**WORK INSTRUCTIONS**
Check each line of the listing below for the word "flags" and say how many lines have it. Nothing else should be written.

[DATASET EXTRACT Boundary: Start]

/-- The best parent (R453): the lowest depth, then the lowest Λ, then the lowest port. `fresh` asks for a beacon in
the stitch that has ended. -/
def bestParent (s : State) (fresh : Bool) : Option (Nat × Beacon) :=
  let ok (n : Nat) : Option (Nat × Beacon) :=
    match (linkOf s n).beacon with
    | some b =>
      if (lstate s n = 2 ∨ lstate s n = 3 ∨ lstate s n = 5) ∧ cfgB s (.mac n) Fld.MAC_ALD_CFG_TREE_EN
          ∧ (!aldMember s ∨ b.active = rd s .ald Fld.ALD_MGRS_ACTIVE ∨ bit b.flags 10)
          ∧ (!fresh ∨ s.stitch ≤ (linkOf s n).beaconAt + 1) then some (n, b) else none
    | none => none
  let rank (x : Nat × Beacon) : Nat := (x.2.depth * 2 ^ 20 + x.2.lag + linkLag s x.1) * 2 ^ 11 + x.1
  ((aldLinks s).filterMap ok).foldl (fun o x =>
    match o with | some y => if rank x < rank y then some x else o | none => some x) none

/-- A device takes a parent; a depth above 8 sets DEPTH_LIMIT and it takes none. -/
def setParent (s : State) (n : Nat) (b : Beacon) : State :=
  if 8 ≤ b.depth then stick s .ald Fld.ALD_STICKY_DEPTH_LIMIT
  else
    let old := parentPort s
    let s := wr (wr s .ald Fld.ALD_TREE_PARENT_PORT n) .ald Fld.ALD_STAT_DEPTH (b.depth + 1)
    let s := wr s .ald Fld.ALD_TREE_LAG (b.lag + linkLag s n)
    match old with
    | some o =>
      if o = n then s
      else
        let s := stick s (.mac o) Fld.MAC_STICKY_PEER_CHANGED
        bump (stick s (.mac n) Fld.MAC_STICKY_PEER_CHANGED) .ald 3 1
    | none => s

/-- No parent: depth, lag and the parent link are cleared. -/
def noParent (s : State) : State :=
  wr (wr (wr s .ald Fld.ALD_TREE_PARENT_PORT 2047) .ald Fld.ALD_STAT_DEPTH 0) .ald Fld.ALD_TREE_LAG 0

/-- A device that has found a parent steers from its beacons (R410, R455): a locked servo goes on by rate. -/
def follow (s : State) : State :=
  if servo s = 2 then lockTo s 3
  else if servo s = 1 then { setServo s 0 0 with smp := { s.smp with meas := 0 } }
  else s

/-- LISTEN or ISOLATED ends where a parent qualifies: the device is JOINING. -/
def tryJoin (s : State) : State :=
  if cfgB s .ald Fld.ALD_CTRL_EN ∧ (mstate s = 1 ∨ mstate s = 6) then
    match bestParent s false with
    | some (n, b) =>
      let s := setParent s n b
      if parentPort s = some n then showLinks (follow (setMstate s 2)) else s
    | none => s
  else s

/-- The managers of the system, as a content names them, and this device's own position (R439). -/
def showMgrs (s : State) (b : Beacon) : State :=
  let s := wr (wr s .ald Fld.ALD_MGRS_ACT_VALID 1) .ald Fld.ALD_MGRS_ACTIVE b.active
  let s := wr (wr s .ald Fld.ALD_MGRS_SB_VALID (b2n (bit b.standby 15))) .ald Fld.ALD_MGRS_STANDBY (b.standby % 1024)
  let pos := if !s.ald.capable then 0 else if bit b.standby 15 ∧ b.standby % 1024 = ownMember s ∧ aldMember s then 2 else 3
  wr s .ald Fld.ALD_STAT_MGR pos

/-- A member missed a commit that the active manager applied (R463). -/
def missedCid (s : State) (cid : Nat) : Bool :=
  let d := (cid + 65536 - lastCid s) % 65536
  d != 0 && decide (d < 32768) && !s.ald.pend.any (fun c => c.cid == cid)

/-- The beacon of the parent: its content is held from the next boundary, and it steers time and U (R424, R452,
R454, R463). -/
def parentBeacon (s : State) (n t : Nat) (b : Beacon) : State :=
  let s := { s with ald := { s.ald with fresh := s.ald.fresh ++ [b] } }
  let s := showMgrs (wr s .ald Fld.ALD_TREE_LAG (b.lag + linkLag s n)) b
  let off : Int := (b.txTime + linkDelay s n : Nat) - (t : Int)
  let meas := if servo s = 0 then s.smp.meas + 1 else s.smp.meas
  let s := { s with smp := { s.smp with off3 := off, trace3 := bit b.flags 14, meas := meas } }
  let s := if source s = 3 ∧ !cfgB s .tod Fld.SMP_UTC_SW_OVR then
      setUtc s false { offset := b.utc, valid := bit b.flags 13, leap61 := bit b.flags 12, leap59 := bit b.flags 11 }
    else s
  let s := if mstate s = 4 ∧ missedCid s b.lastCid then
      bump (stick (setMstate s 3) .ald Fld.ALD_STICKY_RESYNC) .ald 10 1
    else s
  showTrace s

/-- The lower-ranked of two active managers gives up its role and listens (R440). -/
def giveUp (s : State) (t : Nat) : State :=
  let s := bump (stick s .ald Fld.ALD_STICKY_MGR_CONFLICT) .ald 14 1
  let s := wr (setMstate s 1) .ald Fld.ALD_STAT_MGR 3
  let s := dropCommits { s with ald := { s.ald with member := [], alone := t } }
  showLinks (showMaxLag (noParent s))

/-- The standby takes over what the active manager keeps up to date for it (R441). -/
def takeCopy (s : State) (n : Nat) (c : Option AldCopy) : State :=
  match c with
  | some x =>
    if mgrPos s = 2 ∧ cfgB s (.mac n) Fld.MAC_ALD_CFG_PAIR ∧ (linkOf s n).peerPair then
      let s := { s with ald := { s.ald with member := x.members.foldl (fun m e => tabPut m {} e.1 e.2) [] } }
      setPend s (s.ald.pend.map (fun a => match x.commits.find? (fun d => d.cid == a.cid) with
        | some d => { a with acks := d.acks, refusals := d.refusals, seen := d.seen }
        | none => a))
    else s
  | none => s

/-- BEACON_RX (R440, R451 to R454). `lower` says that this device ranks below another active manager that the beacon
comes from; `copy` is what a pair link brings the standby. -/
def execBeaconRx (n t : Nat) (lower : Bool) (copy : Option AldCopy) (s : State) : Host.Outcome State Fault Refusal :=
  let s := advance s t
  .next (match cellHeld s n 1 with
    | none => s
    | some (_, body, rx, src) =>
      let s := cellDone s n 1
      if lstate s n < 2 ∨ 5 < lstate s n then s
      else
        let b := readBeacon body
        let s := bump (putLink s n { linkOf s n with beacon := some b, beaconAt := s.stitch }) .ald 1 1
        let s := wr (wr s (.mac n) Fld.MAC_ALD_PEER_VALID 1) (.mac n) Fld.MAC_ALD_PEER_MEMBER src
        let s := { s with ald := { s.ald with alone := s.now } }
        if isManager s then
          if (b.active ≠ ownMember s ∨ b.depth = 0) ∧ lower then giveUp s t else showLinks s
        else
          let s := takeCopy (if parentPort s = some n then parentBeacon s n rx b else s) n copy
          showLinks (tryJoin s))

/-- MANAGER_ELECTION (R440): after 1 s without a beacon of its system, a capable device becomes active manager. -/
def execManagerElection (t : Nat) (s : State) : Host.Outcome State Fault Refusal :=
  let s := advance s t
  .next (if s.ald.capable ∧ cfgB s .ald Fld.ALD_CTRL_EN ∧ (mstate s = 1 ∨ mstate s = 6) ∧ s.ald.alone + 4_000_000_000 ≤ t
    then
      let num := if (memberOf s 0).state = 0 ∨ (memberOf s 0).uid = Config.devUid then 0 else ownMember s
      let s := wr (wr (setMstate s 4) .ald Fld.ALD_STAT_MGR 1) .ald Fld.ALD_STAT_MEMBER num
      let s := wr (wr (noParent s) .ald Fld.ALD_MGRS_ACT_VALID 1) .ald Fld.ALD_MGRS_ACTIVE num
      let s := wr s .ald Fld.ALD_MGRS_SB_VALID 0
      let s := putMember s num { uid := Config.devUid % 2 ^ 64, capable := true, state := 3, lastCid := lastCid s
                                 prio := cfg s .ald Fld.ALD_CTRL_MGR_PRIO }
      showLinks { s with ald := { s.ald with firstBeacon := true } }
    else s)

/-! ### Joining and leaving (R455 to R458) -/

/-- JOIN_REQ_SEND (R455): a joining device asks once its offset lies within 20 ns. -/
def execJoinReqSend (t : Nat) (s : State) : Host.Outcome State Fault Refusal :=
  let s := advance s t
  .next (if mstate s = 2 ∧ servo s = 2 ∧ source s = 3 ∧ s.smp.off3.natAbs ≤ 80 ∧ !s.smp.fwHold then relayUp s 5 else s)

/-- The lowest free member number, or the number under which the table holds a DEV_UID. -/
def memberNumber (s : State) (uid : Nat) : Nat :=
  match s.ald.member.find? (fun e => e.2.uid == uid) with
  | some e => e.1
  | none => firstGap 0 (tabKeys s.ald.member)

/-- JOIN_REQ (R455, R456): the active manager admits or refuses; other members pass the cell up. -/
def execJoinReq (n uid proto lastc : Nat) (capable : Bool) (prio : Nat) (s : State) :
    Host.Outcome State Fault Refusal :=
  .next (onCell n 5 (fun s =>
    if !isManager s then relayUp s 5
    else
      let m := memberNumber s uid
      let x := memberOf s m
      let back (s : State) : State := fwCells s (dedup (n :: linksIn s (· == 4))) 6
      if proto ≠ Config.proto ∨ (x.uid ≠ uid ∧ 1024 ≤ s.ald.member.length)
          ∨ (x.uid = uid ∧ (x.state = 2 ∨ x.state = 3 ∨ x.state = 5)) then back s
      else
        let sj := (secondBoundary s (s.stitch + sysLead s) s.now).1
        let s := putMember s m { x with
          uid := uid, capable := capable, prio := prio, lastCid := lastc, state := 1, change := sj, seen := s.stitch }
        back (bump s .ald 4 1)) s)

/-- The time of the boundary that begins stitch `sj` of the manager, by the last beacon of the parent (R452). -/
def managerTime (b : Beacon) (sj : Nat) : Nat :=
  let p := 4 * b.period
  ((b.txTime / p * p : Nat) + ((sj : Int) - (b.stitch + b.lag : Nat)) * (p : Nat)).toNat

/-- JOIN_GRANT (R455, R456): a device receives its member number and its join stitch, or a refusal. -/
def execJoinGrant (n uid : Nat) (refused : Bool) (member sj : Nat) (s : State) : Host.Outcome State Fault Refusal :=
  .next (onCell n 6 (fun s =>
    if uid ≠ Config.devUid % 2 ^ 64 then fwCells s (linksIn s (fun x => x == 2 || x == 4)) 6
    else if mstate s ≠ 2 then s
    else if refused then stick s .ald Fld.ALD_STICKY_JOIN_REFUSED
    else match (linkOf s n).beacon with
      | some b => wr { s with ald := { s.ald with joinAt := some (sj, managerTime b sj) } } .ald Fld.ALD_STAT_MEMBER member
      | none => s) s)

/-- A STATUS cell is due: every STATUS_DIV stitches (Table 14.3). -/
def statusDue (s : State) : Bool := divPassed s s.ald.statusAt (cfg s .ald Fld.ALD_TIMERS_STATUS_DIV)

/-- STATUS_SEND (R458): a STATUS cell that is due. -/
def execStatusSend (s : State) : Host.Outcome State Fault Refusal :=
  .next (if aldMember s ∧ !isManager s ∧ !s.smp.fwHold ∧ statusDue s then
      relayUp { s with ald := { s.ald with statusAt := some s.stitch } } 7
    else s)

/-- The active manager's choice of standby (R441): the highest-ranked capable member on a pair link. -/
def chooseStandby (s : State) : State :=
  let cand := (treeLinks s).filterMap (fun n =>
    let m := rd s (.mac n) Fld.MAC_ALD_PEER_MEMBER
    let x := memberOf s m
    if cfgB s (.mac n) Fld.MAC_ALD_CFG_PAIR && (linkOf s n).peerPair && x.capable && x.state == 3 then some (m, x)
    else none)
  let rank (x : Nat × Member) : Nat := x.2.prio * 2 ^ 64 + x.2.uid
  let best := cand.foldl (fun o x =>
    match o with | some y => if rank x < rank y then some x else o | none => some x) none
  let old := if rdB s .ald Fld.ALD_MGRS_SB_VALID then some (rd s .ald Fld.ALD_MGRS_STANDBY) else none
  let s := wr s .ald Fld.ALD_MGRS_SB_VALID (b2n best.isSome)
  let s := wr s .ald Fld.ALD_MGRS_STANDBY ((best.map (·.1)).getD 0)
  if best.map (·.1) = old then s else { s with ald := { s.ald with standbyAt := s.now } }

/-- STATUS_RX (R458): the active manager records a member's state, lag, depth, parent and last CID. -/
def execStatusRx (n member st lag depth parent lastc prio : Nat) (s : State) : Host.Outcome State Fault Refusal :=
  .next (onCell n 7 (fun s =>
    if !isManager s then relayUp s 7
    else
      let x := memberOf s member
      if x.state = 0 ∨ x.state = 4 then s
      else
        let v := if x.state = 2 ∧ st = 4 then 3 else if x.state = 3 ∧ st = 3 then 2 else x.state
        let s := putMember s member { x with
          lag := lag, depth := depth, parent := parent, lastCid := lastc, seen := s.stitch, state := v, prio := prio }
        chooseStandby (showMaxLag s)) s)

[DATASET EXTRACT Boundary: End]

**ANSWER BELOW**
3